This story is not about love. This story is not about religion. It's not even about you. It is about benignity and how we lost it. Most of the stories stepping in into the lights with "There was once..." are quite self-satisfied like dressed well to look a part ladies at the Saturday farmer's market-place in emphasizing the way better life, world and everything that goes with it were once upon a time. Sure it was for we were in our 20's then. An old man's grudge on current youth serial models is just an envy about everything lost on the speedway to maturity.
To tell you, it seems to me that it is not important how fast you should run. It's not even important will you be able to hand the baton. It is the baton itself that is important.
What is the thing you are handing me there?
The leaves of the chestnuts in the park were brown and dry, covered all over with holes...
I am surrounded by people who had been stuffed with that talk about integrity and tolerance and integration, sticks and carrots for decades or even since the early months of 681 when this land performed on the scene as a state. We even had the war recently in the 90's. Freaking epidemic, especially because of the spots, films, books, on-air expert's opinions and all the try-to-make-me-cry articles in the daily lists that were subsequently poured on us. The leaves of the chestnuts in the park were brown and dry, covered all over with holes, because of this war, for God's sake. And we're constantly destined to not be able to perform the autumn waltz by the end of October.
I'm stuffed too. I was at risk to deny the existence of the blue color because of the UN Blue helmets. Here is a lesson about it. A lesson taught by less literate and technically intelligent people who made an attempt to hand in the baton when nobody of a reasonable mind would dare to. And...is there anybody out there?
Have a look at 1795. Remember this? Turbans and fez were into fashion on the Balkans then. The last word in hats, I say! There wasn't a mere governor on the horizon in possession of Oriental name and identity who would refuse to wear them. Oh, it had to be such a flair! Could you imagine buying a coffee, which package lacks the popular head with a fez on it? NO. NO. NO. Those were the days that brought us the coffee in a "dzhezve", prepared slowly on warm sands. This is it - slowly.
Osman Pazvantouglu prepared slowly the revolt against the Sultan's delights. It was not only about taking some heads off on random occasions. No. He had an abundance of books in his library. This is the second it - the books.
His barracks are constructed in the form of a cross. He has put a heart on the top of his mosque instead being so predictable in choosing the traditional crescent. Or, perhaps, he has just lost the taste for it. Every day the mosque looks at the Christian church across the promenade and waves a right-hand Hello to the Synagogue down the very same street.
It is the street at which one end the Muslims will bake bread for everybody in the neighborhood, accidentally prepare some baklava and halva and the Jews would teach arts when the Sabbath is over.

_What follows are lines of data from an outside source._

/-- Settles O33: the items of the test, the least margin by the fold over the slots, and ADMIT by its checks. -/
theorem admissionTestAndRefusals : Obligations.AdmissionTestAndRefusals := by
  refine ⟨fun s e => State.admissionTest_iff e, fun s m k hk => ?margin,
    fun s id recipe load area adjust code h => ⟨State.admitRefusal_eq ⟨id, recipe, load, area, adjust⟩, fun first =>
      exec_admitRack_refused (e := ⟨id, recipe, load, area, adjust⟩) h ((State.admitRefusal_eq _).trans first)⟩,
    fun s e h passes waits => exec_admitRack_waits h passes waits⟩
  simp only [← State.rackMargin_eq]
  refine ⟨State.lineMargin_least.none_iff.trans (forall₂_congr (fun j _ => ?_)),
    (State.lineMargin_least.some_iff hk).trans (and_congr_right (fun _ => forall₂_congr (fun j _ => ?_)))⟩
  · cases s.racks.get j <;> simp
  · cases s.racks.get j <;> simp

end Sys2Proof.Machine
end

section
/-! PROOFS. The state a command ends in, set against the one its meaning has brought about: all but the link and the
output levels is the same (10 R179, 11 R191, R195). -/

namespace Sys2Proof.Machine

variable {s w t : State}

/-- From w to t all but the link and the output lines is the same. -/
structure State.Kept (w t : State) : Prop where
  tick       : t.tick = w.tick
  stations   : t.stations = w.stations
  marks      : t.marks = w.marks
  windows    : t.windows = w.windows
  baths      : t.baths = w.baths
  recipes    : t.recipes = w.recipes
  racks      : t.racks = w.racks
  seqCounter : t.seqCounter = w.seqCounter
  queue      : t.queue = w.queue
  requests   : t.requests = w.requests
  dispatcher : t.dispatcher = w.dispatcher
  hoistA     : t.hoistA = w.hoistA
  hoistB     : t.hoistB = w.hoistB
  span       : t.span = w.span
  gens       : t.gens = w.gens
  line       : t.line = w.line
  inputs     : t.io.inputs = w.io.inputs

namespace State.Kept

theorem of_eq (h : t = { w with link := t.link, io := { w.io with outputs := t.io.outputs } }) : w.Kept t := by
  rw [h]; constructor <;> rfl

theorem hoist (h : w.Kept t) (g : Hoist) : t.hoist g = w.hoist g := by cases g; exacts [h.hoistA, h.hoistB]

end State.Kept

/-- A command out of RESET that drives the outputs ends in what its meaning brings about. -/
theorem liveDriven_ends (h : s.resetHeld = false) (f : State → State) :
    ∃ t, liveDriven s f = .next t ∧ (f s).Kept t ∧ t.link = (f s).link :=
  ⟨_, liveDriven_next h f, .of_eq rfl, rfl⟩

/-- A request that is taken and changes more than the link ends in what its handler brings about, with the slot
emptied. -/
theorem exec_request_ends (h : s.TakesRequests) {i : Instr} (hi : i.isRequest = true) (hq : i.isQuery = false)
    (e : handleRequest i (s.setRequestSlot (some (.good i))) = w) :
    ∃ t, exec i s = .next t ∧ w.Kept t ∧ t.link = w.link.setSlot 3 none := by
  subst e
  exact ⟨_, exec_request_taken h hi hq, .of_eq rfl, rfl⟩

/-- The state t ends a request whose handler has brought about w, with the notices and the messages of w, and a reply
after them. -/
structure State.AnsweredFrom (w t : State) (kind : Nat) (code : ReplyCode) : Prop where
  kept     : w.Kept t
  answered : t.Answered kind code []
  notices  : w.link.KeepsNotices t.link
  queued   : ∀ c, c ≠ 3 → t.queued c = w.queued c

/-- A request that is taken, acts and replies. -/
theorem exec_request_answers (h : s.TakesRequests) {i : Instr} (hi : i.isRequest = true) (hq : i.isQuery = false)
    {kind : Nat} {code : ReplyCode}
    (e : handleRequest i (s.setRequestSlot (some (.good i))) = w.reply kind code []) :
    ∃ t, exec i s = .next t ∧ w.AnsweredFrom t kind code := by
  refine ⟨w.answered kind code [], ?_, .of_eq rfl, w.answered_answered kind code, w.answered_keepsNotices kind code [],
    fun c hc => w.answered_queued kind code [] hc⟩
  rw [exec_request_taken h hi hq, e]
  rfl

end Sys2Proof.Machine
end

section
/-! PROOFS. What the choice of a destination, the creation of a request and the retries of BLOCKED requests change
(05 R84, R86 to R89). -/

namespace Sys2Proof.Machine

/-- A rack record with its destination left out, which is all of it that the dispatcher writes. -/
def Rack.undirected (r : Rack) : Rack := { r with dest := none }

/-- A request with its destination and its state left out, which is all of it that a retry writes. -/
def Request.undirected (q : Request) : Request := { q with dest := none, st := .blocked }

variable {s t u : State}

/-! ### The destination chosen (05 R88) -/

/-- The nearest free station is one of the free stations wanted. -/
theorem nearest_mem {source : Nat} (l : List Nat) {best : Option Nat} {d : Nat}
    (h : l.foldl (nearer source) best = some d) : best = some d ∨ d ∈ l := by
  induction l generalizing best with
  | nil => exact .inl h
  | cons n l ih =>
    obtain e | mem := ih h
    · have here : best = some d ∨ d = n := by
        cases best with
        | none => exact .inr (Option.some.inj e).symm
        | some m =>
          unfold nearer at e
          dsimp only at e
          split at e
          · exact .inr (Option.some.inj e).symm
          · exact .inl e
      exact here.imp id (fun (e : d = n) => e ▸ List.mem_cons_self)
    · exact .inr (List.mem_cons_of_mem _ mem)

theorem State.nearestFree_some {w : Wanted} {source d : Nat} (h : s.nearestFree w source = some d) :
    d < 32 ∧ (s.stations.get d).isFree = true ∧ (s.stations.get d).fits w = true := by
  obtain e | mem := nearest_mem _ h
  · cases e
  · simpa [Table.mem_indices] using mem

theorem Station.isFree_iff (x : Station) : x.isFree = true ↔ x.occ = .empty ∧ x.inService = true := by
  simp [Station.isFree]

/-- What the choice of a destination can do: nothing without a request and a rack, a station RESERVED and the request
READY, or the request BLOCKED (05 R88). -/
theorem State.chooseDestination_cases (s : State) (k : Nat) :
    ((s.requests.get k = none ∨ s.racks.get k = none) ∧ s.chooseDestination k = s) ∨
    ∃ q r, s.requests.get k = some q ∧ s.racks.get k = some r ∧
      ((s.nearestFree (s.wanted r) q.source = none ∧
          s.chooseDestination k = s.setRequest k (some { q with dest := none, st := .blocked })) ∨
        ∃ d, s.nearestFree (s.wanted r) q.source = some d ∧ s.chooseDestination k =
          ((s.setOcc d (.reservedRack k)).setRack k (some { r with dest := some d })).setRequest k
            (some { q with dest := some d, st := .ready })) := by
  unfold State.chooseDestination
  cases hq : s.requests.get k with
  | none => exact .inl ⟨.inl rfl, rfl⟩
  | some q =>
    cases hr : s.racks.get k with
    | none => exact .inl ⟨.inr rfl, rfl⟩
    | some r =>
      refine .inr ⟨q, r, rfl, rfl, ?_⟩
      dsimp only
      cases s.nearestFree (s.wanted r) q.source with
      | none => exact .inl ⟨rfl, rfl⟩
      | some d => exact .inr ⟨d, rfl, rfl⟩

/-- A record that is there has a number of the table. -/
theorem Table.lt_of_get_some {α : Type} {n : Nat} {t : Table (Option α) n} {k : Nat} {a : α}
    (h : t.get k = some a) : k < n := by
  by_contra hk
  rw [t.get_outside (by omega)] at h
  cases h

theorem State.chooseDestination_racks_ne {j k : Nat} (h : j ≠ k) :
    (s.chooseDestination k).racks.get j = s.racks.get j := by
  obtain ⟨-, e⟩ | ⟨q, r, -, -, ⟨-, e⟩ | ⟨d, -, e⟩⟩ := s.chooseDestination_cases k <;> rw [e]
  · rfl
  · exact Table.get_set_ne _ (Ne.symm h) _

theorem State.chooseDestination_requests_ne {j k : Nat} (h : j ≠ k) :
    (s.chooseDestination k).requests.get j = s.requests.get j := by
  obtain ⟨-, e⟩ | ⟨q, r, -, -, ⟨-, e⟩ | ⟨d, -, e⟩⟩ := s.chooseDestination_cases k <;> rw [e]
  · exact Table.get_set_ne _ (Ne.symm h) _
  · exact Table.get_set_ne _ (Ne.symm h) _

theorem State.chooseDestination_rack (k : Nat) :
    ((s.chooseDestination k).racks.get k).map Rack.undirected = (s.racks.get k).map Rack.undirected := by
  obtain ⟨-, e⟩ | ⟨q, r, -, hr, ⟨-, e⟩ | ⟨d, -, e⟩⟩ := s.chooseDestination_cases k <;> rw [e]
  · rfl
  · show Option.map _ ((s.racks.set k _).get k) = _
    rw [Table.get_set_self _ (Table.lt_of_get_some hr), hr]
    rfl
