-- ==== Sys2Proof/Machine/Indicators.lean ====
section
/-! DEFINITION. Indicator assignments and notice masks (R159, R160, R162). -/

namespace Sys2Proof.Machine

/-- ASSIGN INDICATOR, its conditions in order (R159). -/
def State.ownAssignIndicator (line z condition sense : Nat) (s : State) : State × Answer :=
  if !s.live then s.answered .refusedState
  else
    match Condition.ofCode condition, Sense.ofCode sense with
    | some c, some n =>
      if Config.indicatorLines ≤ line ∨ (c ≠ Condition.circuitOperating ∧ s.layout.zoneCount ≤ z) then s.answered .refusedRange
      else if c = Condition.permitGo ∧ s.layout.isKind z .run then s.answered .refusedState
      else { s with indicators := s.indicators.put line ⟨if c = Condition.circuitOperating then none else some z, c, n⟩ }.done
    | _, _ => s.answered .refusedRange

/-- ASSIGN_INDICATOR (R159). -/
def execAssignIndicator (p : Port) (tag line zone condition sense : Byte) (s : State) : Host.Outcome State Fault Refusal :=
  request p tag .assignIndicator [line, zone, condition, sense]
    (withAuthority p (State.ownAssignIndicator line.toNat zone.toNat condition.toNat sense.toNat)) s

/-- RELEASE INDICATOR (R160). -/
def State.ownReleaseIndicator (line : Nat) (s : State) : State × Answer :=
  if Config.indicatorLines ≤ line then s.answered .refusedRange
  else { s with indicators := s.indicators.del line }.done

/-- RELEASE_INDICATOR (R160). -/
def execReleaseIndicator (p : Port) (tag line : Byte) (s : State) : Host.Outcome State Fault Refusal :=
  request p tag .releaseIndicator [line] (withAuthority p (State.ownReleaseIndicator line.toNat)) s

/-- SET NOTICE MASK (R162): a nonzero first byte names a notice not among the eight (R164). -/
def State.ownSetNoticeMask (p : Port) (high low : Byte) (s : State) : State × Answer :=
  if high ≠ 0 then s.answered .refusedRange
  else (s.setPort p { s.port p with mask := low }).done

/-- SET_NOTICE_MASK (R162): both ports may send it in every authority state (R157). -/
def execSetNoticeMask (p : Port) (tag high low : Byte) (s : State) : Host.Outcome State Fault Refusal :=
  request p tag .setNoticeMask [high, low] (State.ownSetNoticeMask p high low) s

end Sys2Proof.Machine
end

Have a look at them! At the bazaar square in the past day's parade, they'll mix in the flow of multicolored shalwars and even the traditionally embroidered white shirts of the Christians admitted to correspond with the Turkish fez.The synagogue has been on fire 7 times since it's construction. The community equally joined efforts to do the restoration works every time. It is valuable for its acoustic. Such a sound can be rarely found nowadays.
Each morning I'm strolling or jogging this street where the three temples form a triangle. I see people. Mainly worried, sad and nervous. People who put "an outstanding team player" in their CVs, yet unable to come to an end with one of their partners and colleagues and with almost nobody in the family. People, unable to agree on how much sugar should be added into their coffee. And people whose wardrobes will soon crack under loads of clothes in them, yet people who spend half an hour in front of the drawers in an obvious strain to choose what to wear today. Such an indecisiveness is a sign of confused spirits.
There are also those days when I meet people trying to negotiate with themselves on their own. Not the ones with the technical bug in the ear. No. It's pressing, you see. We have them every day at the book corner of the internet in ardent arguments how red is the red and is it red at all. Right. So, we had those guys back in 1795 who had a pretty substantial and reasonable baton to hand in. Is it that we lost it on the way or is it that there was nobody out there? I don't have the answer by the time this post is released. But I'll tell you what, I see both the evidence of the benignity and the lesson every day down the street of the Triangle. It is ruined and the community left it like that.
The last David has departed the other day for Jerusalem. Osman is long gone now. And the others...the others in their Sunday embroidered white shirts are in the book place to quarrel over substantial matters like should we sign the petition to save the cow Penka's life who spent 14 days in non-EU Serbia.